Hi All,
I am starting this discussion to know a general view point about the annoying struggle of compressing and decompressing fastq file (as all the analysis in NGS starts with this file). While it is understood that compression is important in order to save space, there are a couple of routine problems I face where a considerable amount of time is wasted in either compressing or decompressing fastq files.
Now, for basic analysis like trimming, cleaning, taking the fastq stats, tools can be classified into below categories:
- tools which only work on compressed fastq files (.gz)
- tools which only work on decompressed fastq files
- tools which work on decompressed fastq files and themselves decompress files before analysing.

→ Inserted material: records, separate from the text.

-- ==== Sys2Proof/Decode.lean ====
section
/-! DEFINITION. Decoding and encoding of command words (R301 to R305, R310). Decoding is total: a word that
spells no command is rejected by name. -/

namespace Sys2Proof

/-- Why a word spells no command (R310). -/
inductive DecodeError where
  /-- the `UNIT` field is outside 0x01 to 0x05 -/
  | illegalUnit (unit : Nat)
  /-- the `OP` value is not listed for the unit -/
  | illegalOp (unit op : Nat)
  /-- a bit the format leaves undefined is 1 -/
  | reservedBits (w : U32)
deriving DecidableEq, Repr

/-- `UNIT`, bits 31:24 (R302). -/
def unitField (w : U32) : Nat := (w.extractLsb' 24 8).toNat

/-- `OP`, bits 23:16 (R302). -/
def opField (w : U32) : Nat := (w.extractLsb' 16 8).toNat

/-- `SPACE`, bits 9:8 (R302). -/
def spaceField (w : U32) : Space :=
  if w.getLsbD 9 then (if w.getLsbD 8 then .drx else .dtx) else (if w.getLsbD 8 then .mrx else .mtx)

/-- `ENG`, bit 8 (R302). -/
def engField (w : U32) : Engine := if w.getLsbD 8 then .rx else .tx

/-- `CYC`, bit 9 (R302). -/
def cycField (w : U32) : Bool := w.getLsbD 9

/-- `CNF`, bit 10 (R302). -/
def cnfField (w : U32) : Bool := w.getLsbD 10

/-- Accept the word when the bits its format leaves undefined are 0 (R303). -/
def withFormat (undefinedBits w : U32) (i : Instr) : Except DecodeError Instr :=
  if w &&& undefinedBits = 0#32 then .ok i else .error (.reservedBits w)

/-- Format FN: no field below `OP` (R303). -/
def formatN (w : U32) (i : Instr) : Except DecodeError Instr := withFormat 0x0000FFFF#32 w i

/-- Format FE: `ENG` (R303). -/
def formatE (w : U32) (k : Engine → Instr) : Except DecodeError Instr :=
  withFormat 0x0000FEFF#32 w (k (engField w))

/-- Format FW: `ENG`, `CYC`, `CNF` (R303). -/
def formatW (w : U32) (k : Engine → Bool → Bool → Instr) : Except DecodeError Instr :=
  withFormat 0x0000F8FF#32 w (k (engField w) (cycField w) (cnfField w))

/-- Format FS: `SPACE` (R303). -/
def formatS (w : U32) (k : Space → Instr) : Except DecodeError Instr :=
  withFormat 0x0000FCFF#32 w (k (spaceField w))

/-- The command a word spells (R305), or why it spells none (R310). -/
def decode (w : U32) : Except DecodeError Instr :=
  match unitField w, opField w with
  | 0x01, 0x01 => formatS w .regRead
  | 0x01, 0x02 => formatS w .regWrite
  | 0x01, 0x03 => formatS w .irqMask
  | 0x01, 0x04 => formatS w .irqUnmask
  | 0x01, 0x05 => formatS w .irqWait
  | 0x02, 0x01 => formatE w .dmaOpen
  | 0x02, 0x02 => formatW w .dmaWrite
  | 0x02, 0x03 => formatE w .dmaRead
  | 0x02, 0x04 => formatE w .dmaClose
  | 0x03, 0x01 => formatE w .codecEncode
  | 0x03, 0x02 => formatE w .codecDecode
  | 0x03, 0x03 => formatE w .codecCrc
  | 0x04, 0x01 => formatN w .txInit
  | 0x04, 0x02 => formatN w .txReset
  | 0x04, 0x03 => formatN w .txWrite
  | 0x04, 0x04 => formatN w .txClose
  | 0x04, 0x05 => formatN w .txSetMtu
  | 0x05, 0x01 => formatN w .rxInit
  | 0x05, 0x02 => formatN w .rxReset
  | 0x05, 0x03 => formatN w .rxStart
  | 0x05, 0x04 => formatN w .rxStop
  | 0x05, 0x05 => formatN w .rxReceive
  | 0x05, 0x06 => formatN w .rxRead
  | 0x05, 0x07 => formatN w .rxClose
  | u, o => if 1 ≤ u ∧ u ≤ 5 then .error (.illegalOp u o) else .error (.illegalUnit u)

/-- The command read from an instruction whose `nbits` low bits are those of `w`, every bit above them 0: one
32-bit command word (R301). -/
def decodeTableWord (nbits w : Nat) : Option Instr :=
  if w % 2 ^ nbits < 2 ^ 32 then (decode (u32 (w % 2 ^ nbits))).toOption else none

/-! ## Encoding, from the same table -/

def spaceBits : Space → U32
  | .mtx => 0x000#32
  | .mrx => 0x100#32
  | .dtx => 0x200#32
  | .drx => 0x300#32

def engBits : Engine → U32
  | .tx => 0x000#32
  | .rx => 0x100#32

def cycBits (b : Bool) : U32 := if b then 0x200#32 else 0#32

def cnfBits (b : Bool) : U32 := if b then 0x400#32 else 0#32

/-- The `match` column of R305. -/
def matchOf : Instr → U32
  | .regRead _ => 0x01010000#32
  | .regWrite _ => 0x01020000#32
  | .irqMask _ => 0x01030000#32
  | .irqUnmask _ => 0x01040000#32
  | .irqWait _ => 0x01050000#32
  | .dmaOpen _ => 0x02010000#32
  | .dmaWrite _ _ _ => 0x02020000#32
  | .dmaRead _ => 0x02030000#32
  | .dmaClose _ => 0x02040000#32
  | .codecEncode _ => 0x03010000#32
  | .codecDecode _ => 0x03020000#32
  | .codecCrc _ => 0x03030000#32
  | .txInit => 0x04010000#32
  | .txReset => 0x04020000#32
  | .txWrite => 0x04030000#32
  | .txClose => 0x04040000#32
  | .txSetMtu => 0x04050000#32
  | .rxInit => 0x05010000#32
  | .rxReset => 0x05020000#32
  | .rxStart => 0x05030000#32
  | .rxStop => 0x05040000#32
  | .rxReceive => 0x05050000#32
  | .rxRead => 0x05060000#32
  | .rxClose => 0x05070000#32

/-- The `mask` column of R305. -/
def maskOf : Instr → U32
  | .regRead _ | .regWrite _ | .irqMask _ | .irqUnmask _ | .irqWait _ => 0xFFFFFCFF#32
  | .dmaWrite _ _ _ => 0xFFFFF8FF#32
  | .dmaOpen _ | .dmaRead _ | .dmaClose _ | .codecEncode _ | .codecDecode _ | .codecCrc _ => 0xFFFFFEFF#32
  | .txInit | .txReset | .txWrite | .txClose | .txSetMtu => 0xFFFFFFFF#32
  | .rxInit | .rxReset | .rxStart | .rxStop | .rxReceive | .rxRead | .rxClose => 0xFFFFFFFF#32

/-- The field bits of a command's word (R302). -/
def fieldBits : Instr → U32
  | .regRead sp | .regWrite sp | .irqMask sp | .irqUnmask sp | .irqWait sp => spaceBits sp
  | .dmaWrite e cyc cnf => engBits e ||| cycBits cyc ||| cnfBits cnf
  | .dmaOpen e | .dmaRead e | .dmaClose e | .codecEncode e | .codecDecode e | .codecCrc e => engBits e
  | .txInit | .txReset | .txWrite | .txClose | .txSetMtu => 0#32
  | .rxInit | .rxReset | .rxStart | .rxStop | .rxReceive | .rxRead | .rxClose => 0#32

/-- The word of a command (R303, R305). -/
def encode (i : Instr) : U32 := matchOf i ||| fieldBits i

end Sys2Proof
end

- tools which work on both compressed and decompressed files (e.g trimmomatic, fastqc)
Isn't it there is a need of unanimous protocol/guidelines to design tools which work on compressed fastq files?
33% of bioinformatics is just dealing with tool-quirks. We would all like standards, but then you know what happens:
All tools that work on compressed file will decompress it (in memory) before analyzing it - the performance of that decompression may in turn also vary as well. One complication here is that one has to "pay" the cost of decompression each time a tool is run on a compressed data - this though may not a problem since the process may likely to be IO bound rather than CPU bound - though when running tools in highly parallel fashion this may change.
You should be working with pipes (if the tool accepts) or with "bash process substitution" like this:
This is occasionally supported by pre-processing tools, so not that much helpful.
What do you mean by occasional support?
<(zcat myfasta.gz)
construct works like the unzipped content is coming from a normal file.you can add to this list uBAM file, which should be more convenient than FASTQ file
Some example tools for every problem would give an idea how frequently people use that tool. For some basic operations
unzipping | operation | zipping
is the usual case. But having a tool working with compressed file is a good idea.